The data set used in this assignment has been converted to an R binary data file for convenience in the aassignment.there are no missing values and the data runs from 1850 to 2014. The data file comes from Conor Murphy and Simon Noone of Maynooth University who undertook a large scale data digitisation and recovery of rainfall data in Ireland with the help of students of the university to extent the rainfall time series back to 1850. This assignment uses rainfall data from four different locations, Dublin Airport, Belfast, Cork Airport and University College Galway. These data sets are downloaded nd inoput into R for a time series analysis.
First the libraries are that are going to be needed throughout the asdignment are all loaded. These libraries are needed for the time series graphs. The tidyverse library gives a better layout for the tables that are produced in R.
library(dplyr)
##
## Attaching package: 'dplyr'
## The following objects are masked from 'package:stats':
##
## filter, lag
## The following objects are masked from 'package:base':
##
## intersect, setdiff, setequal, union
library(dygraphs)
library(reshape2)
library(tidyverse)
## ── Attaching packages ────────────────────────────────────────────── tidyverse 1.2.1 ──
## ✔ ggplot2 3.0.0 ✔ readr 1.1.1
## ✔ tibble 1.4.2 ✔ purrr 0.2.5
## ✔ tidyr 0.8.1 ✔ stringr 1.3.1
## ✔ ggplot2 3.0.0 ✔ forcats 0.3.0
## ── Conflicts ───────────────────────────────────────────────── tidyverse_conflicts() ──
## ✖ dplyr::filter() masks stats::filter()
## ✖ dplyr::lag() masks stats::lag()
The working directory is set for session. This is where R will read the file from nd save the file to. Dir() shows ewhats in the directory chosen.
setwd("/Volumes/JORDAN/Chris' Assignment")
dir()
## [1] "Barplot1.jpeg" "Bel_dygraph.png"
## [3] "Cork_dygraph.png" "Dub_Bel_Cork_Gal_Dygraph.png"
## [5] "Dub_Bel_Dygraph.png" "Dub_dygraph.png"
## [7] "Dygraph1.png" "Dygraph3_Range_selector.png"
## [9] "Dygraph4_Interactive_Roller.png" "dyrgraph2.png"
## [11] "Gal_dygraph.png" "Heatmap1.jpeg"
## [13] "Plot1_Filetered.jpeg" "Plot1.jpeg"

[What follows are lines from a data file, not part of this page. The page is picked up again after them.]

-- ==== Sys2Proof/Tests/Slice0.lean ====
section
/-! SUPPORT. Tests: the checks of WellFormed, the two check sums against their published values, commands on
small states, and for every statement with hypotheses states and operands that meet them. -/

-- One theorem at a time: each is decided by the kernel, and a hundred that wait at once take a thread each.
set_option Elab.async false

namespace Sys2Proof.Tests

open Sys2Proof.Machine

/-! ## Small states -/

/-- A segment with no record. -/
def seg (n : Nat) (state : SegmentState) : Segment := emptySegment n 0 state

/-- A slot of four bytes. -/
def slot (state : SlotState) : Slot := ⟨state, [0x11, 0x22, 0x33, 0x44]⟩

/-- A standalone WRITE. -/
def write (tag length slot : Nat) : PwlEntry := ⟨.write, tag, length, false, 0, none, slot, false⟩

/-- A LIVE entry on page 1 of segment 0. -/
def live (tag length sequence : Nat) (protect damaged : Bool) : IndexEntry :=
  ⟨tag, .live length protect damaged, sequence, 0, 1, pagesFor length⟩

/-- A DATA record of three bytes. -/
def record : Record := ⟨.data, 7, 3, 3, false, 0, none, 0, [0x61, 0x62, 0x63]⟩

/-- After mount: one bank, segment 0 OPEN, five segments ERASED, two slots FREE, nothing stored. -/
def mounted : State :=
  { State.reset with
    mount := none
    port := ⟨.idle, .none, 0, .none, 0, none⟩
    sequencer := ⟨none, ⟨.absent, .absent, .absent, .absent⟩, 0, none⟩
    staging := ⟨[slot .free, slot .free], []⟩
    space :=
      { present := [0]
        segments := [seg 0 .open, seg 1 .erased, seg 2 .erased, seg 3 .erased, seg 4 .erased, seg 5 .erased]
        freeList := [1, 2, 3, 4, 5], openCounter := 2, range := none, state := .normal
        reasons := ⟨false, false, false⟩ } }

/-- With these parameter registers. -/
def params (s : State) (tag length count option value : Word) : State :=
  { s with window := { s.window with
      tag := tag, length := length, count := count, option := option, value := value } }

/-- With tag 7 staged, of four bytes. -/
def staged : State := { mounted with staging := ⟨[slot .pending, slot .free], [write 7 4 0]⟩ }

/-- With both slots taken. -/
def crowded : State :=
  { mounted with staging := ⟨[slot .pending, slot .pending], [write 7 4 0, write 8 4 1]⟩ }

/-- With these index entries. -/
def indexed (l : List IndexEntry) : State := { mounted with index := ⟨l, 9, 0⟩ }

/-- With this command in progress. -/
def busy (s : State) (state : PortState) (activity : Activity) (residue : Nat) (timer : Option Nat) : State :=
  { s with port := ⟨state, activity, residue, .none, 0, timer⟩ }

/-- With this operation in flight. -/
def flying (s : State) (who : Requester) (op : Op) (attempts allowed : Nat) : State :=
  { s with sequencer := { s.sequencer with inFlight := some ⟨who, op, attempts, allowed, none⟩ } }

/-- With the engine in this state. -/
def engine (s : State) (state : CommitState) : State := { s with commit := ⟨state, none, 0⟩ }

/-- With READ_ONLY for WORN. -/
def worn (s : State) : State :=
  { s with space := { s.space with reasons := { s.space.reasons with worn := true } } }

/-- With the space state FULL, no segment free and the OPEN one at this write pointer. -/
def full (s : State) (pointer : Nat) : State :=
  { s with space := { s.space with
      state := .full, freeList := [], segments := [{ seg 0 .open with writePointer := pointer }] } }

/-- Mount at a phase. -/
def mounting (phase : MountPhase) (present : List Nat) (op : Op) : State :=
  flying { State.reset with mount := some { MountWork.begin with phase := phase, present := present } }
    .mount op 0 1

/-- The medium with a record programmed at a page of segment 0. -/
def programmed (page : Nat) (r : Record) : List Host.Cell := Op.complete [] (.recordProgram 0 page r)

/-! ## Operands that are not well formed -/

theorem test_wf_code : (Instr.badCommand 0x10).wf = false ∧ (Instr.badCommand 0x60).wf = false ∧
    (Instr.badCommand 0x13).wf = true := by decide

theorem test_wf_address : (Instr.registerWrite 0 1).wf = false ∧ (Instr.registerWrite 6 1).wf = false ∧
    (Instr.registerWrite 10 1).wf = false ∧ (Instr.registerWrite 11 1).wf = false ∧
    (Instr.registerWrite 9 1).wf = false ∧ (Instr.registerWrite 9 2).wf = false ∧
    (Instr.registerWrite 9 4).wf = true ∧ (Instr.registerWrite 7 1).wf = true := by decide

theorem test_wf_patch : Patch.wf [(32768, 0)] = false ∧ Patch.wf [(32767, 0)] = true := by decide

theorem test_wf_reads : (Instr.headerRead (.ready [(40000, 0)])).wf = false ∧
    (Instr.recordRead (.ready [(40000, 0)])).wf = false ∧
    (Instr.blankCheck (.ready [(40000, 0)])).wf = false ∧ (Instr.blankCheck .timeout).wf = true := by decide

theorem test_wf_ends : (Instr.recordProgram (.failed ⟨.body, [(40000, 0)]⟩)).wf = false ∧
    (Instr.headerProgram (.timeout ⟨.body, [(40000, 0)]⟩)).wf = false ∧
    (Instr.segmentErase (.failed ⟨.body, [(40000, 0)]⟩)).wf = false ∧
    (Instr.segmentErase .done).wf = true := by decide

theorem test_wf_cuts : (Instr.hardReset ⟨.body, [(40000, 0)]⟩).wf = false ∧
    (Instr.resetAsserted ⟨.body, [(40000, 0)]⟩).wf = false ∧
    (Instr.powerLoss ⟨.body, [(40000, 0)]⟩).wf = false ∧
    (Instr.attemptTimeout ⟨.header, [(40000, 0)]⟩).wf = false := by decide

/-- No word of the table spells a command. -/
theorem test_decode_none : decodeTableWord 16 0x10 = none := rfl

/-! ## The two checks, over the nine characters 1 to 9 (R188) -/

theorem test_crc16 : crc16 [0x31, 0x32, 0x33, 0x34, 0x35, 0x36, 0x37, 0x38, 0x39] = 0x29B1 := by
  decide +kernel

theorem test_crc32 : crc32 [0x31, 0x32, 0x33, 0x34, 0x35, 0x36, 0x37, 0x38, 0x39] = 0xCBF43926 := by
  decide +kernel

/-! ## The formats (R188), written out byte by byte -/

theorem test_record_header :
    (recordHeader { record with protect := true, bundle := 5, position := some (2, 3) }).take 30 =
      [0x01, 0x01, 0x07, 0x00, 0x03, 0x00, 0x00, 0x00, 0x03, 0x00, 0x05, 0x02, 0x03, 0x00, 0x00, 0x00,
        0x00, 0x00, 0x00, 0x00, 0x00, 0x00, 0x00, 0x00, 0x00, 0x00, 0x00, 0x00, 0x00, 0x00] := by
  decide +kernel

theorem test_formatted_slot : (slotBytes 3 (.formatted 258)).take 14 =
    [0x01, 0x00, 0x40, 0x52, 0x02, 0x01, 0x00, 0x00, 0x00, 0x00, 0x00, 0x00, 0x00, 0x00] := by decide +kernel

theorem test_opened_slot : (slotBytes 3 (.opened 258)).take 14 =
    [0x02, 0x01, 0x00, 0x00, 0x03, 0x00, 0x00, 0x00, 0x00, 0x00, 0x00, 0x00, 0x00, 0x00] := by decide +kernel

theorem test_page_count : pagesFor 0 = 1 ∧ pagesFor 220 = 1 ∧ pagesFor 221 = 2 ∧ pagesFor 1024 = 5 := by
  decide

/-! ## Commands, each on one small state -/

/-- What a field of the answer is, when the command answers a next state. -/
def after {α : Type} (f : State → α) : Host.Outcome State Fault Refusal → Option α
  | .next t => some (f t)
  | .fault _ => none
  | .refused _ => none

theorem test_reset_mounts :
    after (fun t => (t.port.state, t.sequencer.inFlight.map (·.op))) (exec (.hardReset ⟨.body, []⟩) mounted) =
      some (.mounting, some (.bankProbe 0)) := by decide +kernel

theorem test_reset_asserted_holds :
    after (fun t => (t.power, t.mount.isNone)) (exec (.resetAsserted ⟨.body, []⟩) mounted) =
      some (.held, true) := by decide +kernel

theorem test_power_loss :
    after (fun t => (t.power, t.staging.pwl)) (exec (.powerLoss ⟨.body, []⟩) staged) = some (.off, []) := by
  decide +kernel

theorem test_store_receives :
    after (fun t => (t.port.state, t.port.residue, t.causes.data))
      (exec .store (params mounted 5 3 0 0 0)) = some (.receiving, 2, true) := by decide +kernel

theorem test_store_refused_when_busy :
    after (fun t => t.window.refused) (exec .store State.reset) = some true := by decide +kernel

theorem test_bundle_descriptor :
    after (fun t => (t.port.state, t.port.residue)) (exec .storeBundle (params mounted 0 0 2 0 0)) =
      some (.receiving, 6) := by decide +kernel

theorem test_remove_not_found :
    after (fun t => t.port.result) (exec .remove (params mounted 5 0 0 0 0)) = some .notFound := by
  decide +kernel

theorem test_remove_stages_delete :
    after (fun t => t.staging.pwl.map (·.kind))
      (exec .remove (params (indexed [live 7 4 3 false false]) 7 0 0 0 0)) = some [.delete] := by
  decide +kernel

theorem test_fetch_staged :
    after (fun t => (t.port.residue, t.window.frame.take 2)) (exec .fetch (params staged 7 0 0 0 0)) =
      some (2, [0x2211, 0x4433]) := by decide +kernel

theorem test_fetch_stored_reads :
    after (fun t => (t.port.state, t.sequencer.inFlight.map (·.op), t.sequencer.pin))
      (exec .fetch (params (indexed [live 7 3 3 false false]) 7 0 0 0 0)) =
      some (.executing, some (.recordRead 0 1 1 7 3), some 0) := by decide +kernel

theorem test_describe :
    after (fun t => (t.window.length, t.window.value, t.window.seqlo))
      (exec .describe (params (indexed [live 7 4 3 true false]) 7 0 0 0 0)) =
      some (4, 0x0102, 3) := by decide +kernel

theorem test_enumerate :
    after (fun t => (t.port.residue, t.window.frame.take 3))
      (exec .enumerate (params { staged with index := ⟨[live 9 4 3 false false], 4, 0⟩ } 1 0 4 0 0)) =
      some (3, [2, 7, 9]) := by decide +kernel

theorem test_sync_empty :
    after (fun t => (t.port.state, t.port.result, t.causes.done)) (exec .sync mounted) =
      some (.idle, .none, true) := by decide +kernel

theorem test_set_option :
    after (fun t => t.window.options.lowWatermark) (exec .setOption (params mounted 0 0 0 5 16)) =
      some 16 := by decide +kernel

theorem test_read_option :
    after (fun t => t.window.value) (exec .readOption (params mounted 0 0 0 9 0)) = some 20 := by
  decide +kernel

theorem test_health_report :
    after (fun t => (t.port.residue, (t.window.frame.take 40).foldl (· + ·) 0)) (exec .healthReport mounted) =
      some (40, 0) := by decide +kernel

theorem test_erase_store_pending :
    after (fun t => t.port.result) (exec .eraseStore staged) = some .pendingWrites := by decide +kernel

theorem test_erase_store_erases :
    after (fun t => t.sequencer.inFlight.map (·.op)) (exec .eraseStore mounted) =
      some (some (.segmentErase 0)) := by decide +kernel

theorem test_bad_command :
    after (fun t => (t.port.result, t.window.command)) (exec (.badCommand 0x99) mounted) =
      some (.badCommand, 0x99) := by decide +kernel

theorem test_data_write_appends :
    after (fun t => (t.staging.pwl.map (·.tag), t.staging.slots.map (·.bytes)))
      (exec (.dataWrite 0xBBAA)
        (busy mounted .receiving (.payload ⟨.store, [⟨5, 2, false⟩], false⟩ [0] 0) 1 (some 50))) =
      some ([5], [[0xAA, 0xBB, 0x33, 0x44], [0x11, 0x22, 0x33, 0x44]]) := by decide +kernel

theorem test_data_read_outside :
    after (fun t => t.window.busOut) (exec .dataRead mounted) = some (some 0xFFFF) := by decide +kernel

theorem test_status_clears_refused :
    after (fun t => (t.window.busOut, t.window.refused))
      (exec .statusRead { mounted with window := { mounted.window with refused := true } }) =
      some (some 0x0008, false) := by decide +kernel

theorem test_abort_payload :
    after (fun t => (t.port.result, t.port.detail))
      (exec .abort
        (busy mounted .receiving
          (.payload ⟨.bundle 1, [⟨5, 2, false⟩, ⟨6, 2, false⟩], false⟩ [0, 1] 1) 1 (some 50))) =
      some (.aborted, 2) := by decide +kernel

theorem test_port_reset :
    after (fun t => (t.window.tag, t.causes.done)) (exec .portReset (params mounted 5 0 0 0 0)) =
      some (0, false) := by decide +kernel

theorem test_acknowledge :
    after (fun t => (t.causes.done, t.causes.data))
      (exec (.acknowledge 0x0001) { mounted with causes := ⟨true, true, false, false, false, false⟩ }) =
      some (false, true) := by decide +kernel

theorem test_intmask :
    after (fun t => (t.window.mask, t.intAsserted))
      (exec (.intmaskWrite 0xFFE0) { mounted with causes := ⟨false, false, false, false, false, true⟩ }) =
      some (⟨false, false, false, false, false, true⟩, true) := by decide +kernel

theorem test_register_write :
    after (fun t => (t.window.tag, t.window.refused)) (exec (.registerWrite 1 0xABCD) mounted) =
      some (0xABCD, false) := by decide +kernel

theorem test_refused_write :
    after (fun t => t.window.refused) (exec (.refusedWrite (.data 1)) mounted) = some true := by decide +kernel

theorem test_data_timeout :
    after (fun t => t.port.result) (exec .dataTimeout (busy mounted .sending (.sending 40) 7 (some 50))) =
      some .dataTimeout := by decide +kernel

theorem test_idle_expiry :
    after (fun t => t.idle) (exec .idleTimerExpiry { mounted with idle := ⟨some 20, false⟩ }) =
      some ⟨none, true⟩ := by decide +kernel

theorem test_probe_absent_everywhere :
    after (fun t => (t.port.state, t.readOnly, t.causes.mounted))
      (exec (.bankProbe .timeout) (mounting (.probe 3) [] (.bankProbe 3))) =
      some (.idle, true, true) := by decide +kernel

theorem test_record_read_delivers :
    after (fun t => (t.port.residue, t.window.frame.take 2))
      (exec (.recordRead (.ready []))
        (flying { busy mounted .executing (.fetch (live 7 3 3 false false)) 0 none with
          medium := programmed 1 record } (.fetch 7 false) (.recordRead 0 1 1 7 3) 0 4)) =
      some (2, [0x6261, 0x0063]) := by decide +kernel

## [15] "rainfall.rdata" "Rmarkdown.Rmd"
## [17] "Untitled.html" "Untitled.Rmd"
## [19] "Untitled2.html" "Untitled2.Rmd"
Looking at what is in the directory, the data file can be loaded in. the load() function is used to load the data in. Then a lookl at what the data set looks like from the first couple of lines using the head() function. It gives the information about each individual station; eastings, northings, latitude and longitude for example as well as rainfall.
load('rainfall.rdata')
head(stations)
## # A tibble: 6 x 9
## Station Elevation Easting Northing Lat Long County Abbreviation Sour…
## <chr> <int> <dbl> <dbl> <dbl> <dbl> <chr> <chr> <chr>
## 1 Athboy 87 270400 261700 53.6 -6.93 Meath AB Met …
## 2 Foulks… 71 284100 118400 52.3 -6.77 Wexfo… F Met …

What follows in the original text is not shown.